Al escribir se puede ganar amigos anónimos, y perder uno que otro amigo tangible y reconocible. Cuando publiqué Persona non grata, Roberto Matta, el pintor, pasó una temporada enojado conmigo. Concedió una larga entrevista un tanto denigratoria. Después me encontró en un parque francés, se sintió incómodo y terminó por regalarme una serie de estampas, grabados, litografías. Un rollo, me dijo, y yo, ignorante en pintura y en tantas cosas, no supe en qué podía consistir eso. Pero más tarde supe. Ahora hicimos en París una exposición de tres pintores chilenos intensamente relacionados con la ciudad y con sus corrientes intelectuales y estéticas: Matta, Enrique Zañartu, Eugenio Téllez. Fue un acontecimiento notable, con ayuda de la magnífica primavera presente, que en el jardín de la Casa de América Latina adquiría colores y perfumes que revoloteaban en el aire de la tarde, para citar un verso de Charles Baudelaire, además de convocar a personajes de hoy, de ayer y de antes de ayer. Si hago la sola lista de las personas que reencontré después de largos años, no termino nunca. Vino Malitte, la mujer de Matta en los años en que los visitábamos en una casa de campo de Boissy-sans-avoir (nombre extraño, de la Francia profunda, que algunos llamaban Boisy-sans-avoir-peur, Boissy sin tener miedo, y no me pregunten por qué). Después apareció un hijo de Eduardo Jonquières, que era el amigo argentino inseparable, él y su familia entera, de Julio Cortázar. Acaban de publicarse unas cartas de Cortázar a los Jonquières cuya lectura recomiendo. Nada refleja mejor el ambiente de los latinoamericanos en París en los años cincuenta y sesenta: sus lecturas, sus inquietudes, sus preferencias y rechazos. Si se quiere entender la atmósfera de donde salió Rayuela, no está de más leer esa correspondencia.

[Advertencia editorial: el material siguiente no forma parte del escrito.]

-- ==== Sys2Proof/Laws/Ops.lean ====
section
/-! SUPPORT. One lemma for each shared operation: everything it can do. Later proofs cite these and unfold none of them. -/

namespace Sys2Proof.Machine

/-! ### Sequencing -/

/-- A sequence of checks succeeds exactly if each does. -/
theorem except_bind_ok {α β : Type} (r : Except FailCode α) (f : α → Except FailCode β) (b : β) :
    (r >>= f) = .ok b ↔ ∃ a, r = .ok a ∧ f a = .ok b := by
  cases r <;> simp [bind, Except.bind]

/-- A sequence of checks raises what the first failing one raises. -/
theorem except_bind_error {α β : Type} (r : Except FailCode α) (f : α → Except FailCode β) (c : FailCode) :
    (r >>= f) = .error c ↔ r = .error c ∨ ∃ a, r = .ok a ∧ f a = .error c := by
  cases r <;> simp [bind, Except.bind]

/-- Mapping a result keeps success and failure apart. -/
theorem except_map_ok {α β : Type} (r : Except FailCode α) (f : α → β) (b : β) :
    r.map f = .ok b ↔ ∃ a, r = .ok a ∧ f a = b := by
  cases r <;> simp [Except.map]

/-- Mapping a result keeps the code raised. -/
theorem except_map_error {α β : Type} (r : Except FailCode α) (f : α → β) (c : FailCode) :
    r.map f = .error c ↔ r = .error c := by
  cases r <;> simp [Except.map]

/-! ### Sources (30_encoding.md R79 step 3) -/

/-- An element source is read exactly if the register holds a value. -/
theorem sourceE_ok (i : EReg) (s : State) (x : Elem) : sourceE i s = .ok x ↔ s.e[i] = some x := by
  unfold sourceE; split <;> simp_all

/-- The only failure of an element source: the register holds `none`, `E_INVALID`. -/
theorem sourceE_error (i : EReg) (s : State) (c : FailCode) :
    sourceE i s = .error c ↔ c = .invalid ∧ s.e[i] = none := by
  unfold sourceE
  cases h : s.e[i] <;> simp [eq_comm]

/-- A vector source is read exactly if the register holds a sequence. -/
theorem sourceV_ok (i : VReg) (s : State) (xs : List Elem) : sourceV i s = .ok xs ↔ s.v[i] = some xs := by
  unfold sourceV; split <;> simp_all

/-- The only failure of a vector source: the register holds `none`, `E_INVALID`. -/
theorem sourceV_error (i : VReg) (s : State) (c : FailCode) :
    sourceV i s = .error c ↔ c = .invalid ∧ s.v[i] = none := by
  unfold sourceV
  cases h : s.v[i] <;> simp [eq_comm]

/-! ### Range checks (30_encoding.md R79 step 4) -/

/-- A scalar passes the range check exactly if it is below `P`. -/
theorem canonical_ok (x : Elem) (n : Nat) : canonical x = .ok n ↔ x.toNat < Config.primeP ∧ n = x.toNat := by
  unfold canonical; split <;> simp_all [eq_comm]

/-- The range check of a scalar raises only `E_RANGE`, at or above `P`. -/
theorem canonical_error (x : Elem) (c : FailCode) : canonical x = .error c ↔ c = .range ∧ Config.primeP ≤ x.toNat := by
  unfold canonical; split <;> simp_all [eq_comm]

/-- A sequence passes the range check exactly if every element is canonical. -/
theorem canonicalSeq_ok (xs : List Elem) (ns : List Nat) :
    canonicalSeq xs = .ok ns ↔ Canonical xs ∧ ns = xs.map BitVec.toNat := by
  have hall : (xs.all fun x => x.toNat < Config.primeP) = true ↔ Canonical xs := by simp [Canonical]
  unfold canonicalSeq
  split <;> rename_i h <;> rw [hall] at h
  · exact ⟨fun e => ⟨h, by cases e; rfl⟩, fun e => by rw [e.2]⟩
  · exact ⟨fun e => (by cases e), fun e => absurd e.1 h⟩

/-- The range check of a sequence raises only `E_RANGE`, for an element that is not canonical. -/
theorem canonicalSeq_error (xs : List Elem) (c : FailCode) :
    canonicalSeq xs = .error c ↔ c = .range ∧ NotCanonical xs := by
  have hall : (xs.all fun x => x.toNat < Config.primeP) = true ↔ ¬ NotCanonical xs := by simp [NotCanonical]
  unfold canonicalSeq
  split <;> rename_i h <;> rw [hall] at h
  · exact ⟨fun e => (by cases e), fun e => absurd e.2 h⟩
  · exact ⟨fun e => ⟨by cases e; rfl, not_not.1 h⟩, fun e => by rw [e.1]⟩

/-- A sequence that is not canonical has an element that is not, and the other way round. -/
theorem not_canonical_iff (xs : List Elem) : ¬ Canonical xs ↔ NotCanonical xs := by
  simp [Canonical, NotCanonical]

/-! ### Operand forms -/

/-- Two unchecked scalar sources. -/
theorem pairE_ok (ra rb : EReg) (s : State) (p : Elem × Elem) :
    pairE ra rb s = .ok p ↔ s.e[ra] = some p.1 ∧ s.e[rb] = some p.2 := by
  obtain ⟨x, y⟩ := p
  simp [pairE, except_bind_ok, sourceE_ok]

/-- Two unchecked scalar sources fail only with `E_INVALID`. -/
theorem pairE_error (ra rb : EReg) (s : State) (c : FailCode) :
    pairE ra rb s = .error c ↔ c = .invalid ∧ (s.e[ra] = none ∨ s.e[rb] = none) := by
  cases ha : s.e[ra] <;> cases hb : s.e[rb] <;>
    simp [pairE, except_bind_error, sourceE_ok, sourceE_error, ha, hb]

/-- One scalar prime-field source. -/
theorem primeE_ok (ra : EReg) (s : State) (n : Nat) :
    primeE ra s = .ok n ↔ ∃ x, s.e[ra] = some x ∧ x.toNat < Config.primeP ∧ n = x.toNat := by
  simp [primeE, except_bind_ok, sourceE_ok, canonical_ok]

/-- One scalar prime-field source fails with `E_INVALID` if it holds `none`, otherwise with `E_RANGE` if out of range. -/
theorem primeE_error (ra : EReg) (s : State) (c : FailCode) :
    primeE ra s = .error c ↔
      (c = .invalid ∧ s.e[ra] = none) ∨ (c = .range ∧ ∃ x, s.e[ra] = some x ∧ Config.primeP ≤ x.toNat) := by
  simp only [primeE, except_bind_error, sourceE_ok, sourceE_error, canonical_error]
  constructor
  · rintro (h | ⟨x, hx, rfl, h⟩)
    · exact .inl h
    · exact .inr ⟨rfl, x, hx, h⟩
  · rintro (h | ⟨rfl, x, hx, h⟩)
    · exact .inl h
    · exact .inr ⟨x, hx, rfl, h⟩

/-- Two scalar prime-field sources. -/
theorem primePairE_ok (ra rb : EReg) (s : State) (p : Nat × Nat) :
    primePairE ra rb s = .ok p ↔ ∃ x y, s.e[ra] = some x ∧ s.e[rb] = some y ∧ x.toNat < Config.primeP ∧
      y.toNat < Config.primeP ∧ p = (x.toNat, y.toNat) := by
  simp only [primePairE, except_bind_ok, sourceE_ok, canonical_ok, Except.ok.injEq]
  constructor
  · rintro ⟨x, hx, y, hy, _, ⟨h1, rfl⟩, _, ⟨h2, rfl⟩, rfl⟩
    exact ⟨x, y, hx, hy, h1, h2, rfl⟩
  · rintro ⟨x, y, hx, hy, h1, h2, rfl⟩
    exact ⟨x, hx, y, hy, _, ⟨h1, rfl⟩, _, ⟨h2, rfl⟩, rfl⟩

/-- Two scalar prime-field sources: `E_INVALID` for either comes before `E_RANGE` for either. -/
theorem primePairE_error (ra rb : EReg) (s : State) (c : FailCode) :
    primePairE ra rb s = .error c ↔
      (c = .invalid ∧ (s.e[ra] = none ∨ s.e[rb] = none)) ∨
        (c = .range ∧ ∃ x y, s.e[ra] = some x ∧ s.e[rb] = some y ∧
          (Config.primeP ≤ x.toNat ∨ Config.primeP ≤ y.toNat)) := by
  cases ha : s.e[ra] <;> cases hb : s.e[rb] <;>
    simp [primePairE, except_bind_error, sourceE_ok, sourceE_error, canonical_ok, canonical_error, ha, hb]
  rename_i x y
  constructor
  · rintro (h | ⟨_, rfl, h⟩)
    · exact ⟨h.1, .inl h.2⟩
    · exact ⟨rfl, .inr h⟩
  · rintro ⟨rfl, h⟩
    rcases Nat.lt_or_ge x.toNat Config.primeP with hx | hx
    · exact .inr ⟨hx, rfl, h.resolve_left (by omega)⟩
    · exact .inl ⟨rfl, hx⟩

/-- The sources of `PEXP`: only the base is range-checked. -/
theorem primeBaseExponent_ok (ra rb : EReg) (s : State) (p : Nat × Nat) :
    primeBaseExponent ra rb s = .ok p ↔ ∃ x y, s.e[ra] = some x ∧ s.e[rb] = some y ∧ x.toNat < Config.primeP ∧
      p = (x.toNat, y.toNat) := by
  simp only [primeBaseExponent, except_bind_ok, sourceE_ok, canonical_ok, Except.ok.injEq]
  constructor
  · rintro ⟨x, hx, y, hy, _, ⟨h1, rfl⟩, rfl⟩
    exact ⟨x, y, hx, hy, h1, rfl⟩
  · rintro ⟨x, y, hx, hy, h1, rfl⟩
    exact ⟨x, hx, y, hy, _, ⟨h1, rfl⟩, rfl⟩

Se me acercó, más tarde, un hombre mayor, alto, de buena facha, y me dijo, con algo de ironía, con una semi sonrisa: Pierre de Place. No necesitaba decir nada más. Pierre, poeta oculto, lector insaciable, persona amable y más bien reservada, había vivido un tiempo en Chile, hace la friolera de cuarenta y tantos años, en plena juventud, y había sido amigo de Teófilo Cid, de Braulio Arenas, de Jorge Teillier, de algunos otros. Había conocido un Santiago mítico, de tugurios, callejones, bares subterráneos de por ahí por la calle Puente, casas de campo de la periferia, conversaciones en jardines, mientras se bebía peligrosos aguardientes y caía la oscuridad. Pierre de Place siguió su camino, ya que vive ahora, con su mujer, en un pueblo del sur de Francia, y quedamos de volver a vernos en la segunda quincena de agosto, es decir, en este hemisferio, hacia el final del verano. Son tan diferenciadas, tan sorprendentes, a veces, en esta tierra, las estaciones del año, que tengo la extraña impresión de que cada año se multiplica por cuatro.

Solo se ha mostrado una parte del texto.